Le fissazioni maniacali catturano ma anche difendono, come le mura di una prigione. Possono aiutare a tirare avanti, a non sentirsi sopraffatti e sperduti nel caos del mondo; possono essere una forza centripeta che tiene insieme un’esistenza, impedendole di smarrirsi nell’indistinta dispersione delle cose, stringendola come un pugno, sino a soffocarla e a toglierle il respiro dandole tuttavia una forma, compatta sino alla rigidezza mortuaria ma dura, resistente alle ferite e agli urti che riceve di continuo dalla vita. Alla miseria e alla desolazione familiare — che emergono, tragiche e devastanti, a poco a poco dalle sue lettere — Remiggi oppone il libretto, cui si afferra come altri si afferrano a una fede religiosa o politica e resistono in suo nome a tribolazioni e violenze altrimenti insopportabili.

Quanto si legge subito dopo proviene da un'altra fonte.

/-- R190: the clan of eight threads under m=k2. -/
def clan8 : State :=
  (List.range 8).foldl (fun s i => (setV s i [(1, BitVec.ofNat 32 (i + 1))]).modThr 0 i fun t => { t with p := if i % 2 = 1 then 2 else 0 })
    ((team 8).modClan 0 0 fun c => { c with k := [(2, 0xB6), (3, 1)] })
theorem test_redux : v32 (exec (.reduxB p .add .n32 (.v 3) (.v 1) (.k 2)) clan8) 7 3 = 24 ∧ v32 (exec (.reduxB p .add .n32 (.v 3) (.v 1) (.k 2)) clan8) 3 3 = 0 := by decide
theorem test_scan : [1, 2, 4, 5, 7].map (fun l => v32 (exec (.scanB p .add .n32 false (.v 4) (.v 1) (.k 2)) clan8) l 4) = [2, 5, 10, 16, 24] := by decide
theorem test_scan_excl : [1, 2, 4, 5, 7].map (fun l => v32 (exec (.scanB p .add .n32 true (.v 4) (.v 1) (.k 2)) clan8) l 4) = [0, 2, 5, 10, 16] := by decide
theorem test_lrank : [1, 2, 4, 5, 7].map (fun l => v32 (exec (.lrankB p .rank (.v 5) (.k 2)) clan8) l 5) = [0, 1, 2, 3, 4] := by decide
theorem test_shfl_down : [1, 2, 4, 5, 7].map (fun l => v32 (exec (.shfl p .down false 0 2 (.v 6) (.v 1) (.k 3) .vz (.k 2)) clan8) l 6) = [3, 0, 6, 0, 0] := by decide
theorem test_shfl_pred : [1, 2, 4, 5, 7].map (fun l => pr (exec (.shfl p .down false 0 2 (.v 6) (.v 1) (.k 3) .vz (.k 2)) clan8) l 2) = [true, false, true, false, false] := by decide
theorem test_vote_ballot : v32 (exec (.voteB p .ballot 3 1 false (.v 7) (.k 2)) clan8) 4 7 = 0xA2 := by decide
theorem test_rdfirst : v32 (exec (.rdfirstB p .b32 (.v 8) (.v 1) (.k 2)) clan8) 7 8 = 2 := by decide
/-- R195: the last of the live threads completes an implicit barrier. -/
theorem test_bar : ((after (exec (.barB p .sync 0 .vz .vz) (team 2))).thr 0 1).pcc.addr = 0x100008 := by decide

/-- R210: the targets of the hash. -/
theorem test_hash : [(1, 0, 0), (2, 0, 0), (1, 1, 0)].map (fun h => (hamletOrder Launch.empty h).head?) = [some 87, some 14, some 28] := by decide
/-- R362: MZERO leaves a buffer empty. -/
theorem test_mzero : (((after (exec (.mzero p 0 2) (one.modGrp 0 fun g => g.setSbuf 1 ⟨1, 2, 0, [(5, 1)], none⟩))).grp 0).sbuf 1) = SBuf.empty := by decide

/-! Witnesses: for every statement with hypotheses, concrete states and operands that meet them. -/

theorem isSolo {s : State} (h : s.cur = some cur1) : Solo s p solo := ⟨cur1, h, rfl, rfl, rfl⟩
theorem performs {s : State} (h : s.cur = some cur1) : Performs s p s solo := .inl ⟨rfl, isSolo h, rfl⟩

La mania è anche, forse soprattutto, un meccanismo di difesa, una necessità di potenza e di dominio nata dall’ansia. Meccanismo, meccanismi di difesa, spesso negativi e letali; Kafka ha mostrato quanto sia fatale e colpevole essere, come il protagonista del Processo , condannati a difendersi. Canetti ha mostrato nell’ Autodafé questo terribile irrigidimento. L’Io che ha paura di perdersi si irrigidisce, cerca di essere immobile, immutabile, maniacalmente ripetitivo, in sostanza non vivo, perché teme la vita, che cambia e fa morire l’identità in ogni istante. Cerca di bloccare l’imprevedibile metamorfosi della vita, da cui teme di essere sconvolto, dissolto, distrutto, nel rituale stabilito e rassicurante della ripetizione, nei gesti codificati, nelle abitudini che arginano il fluire tempestoso e distruttivo dell’esistenza e anche il suo indistinto sgocciolio nel nulla. Mania come difesa — difesa ossessiva che distrugge.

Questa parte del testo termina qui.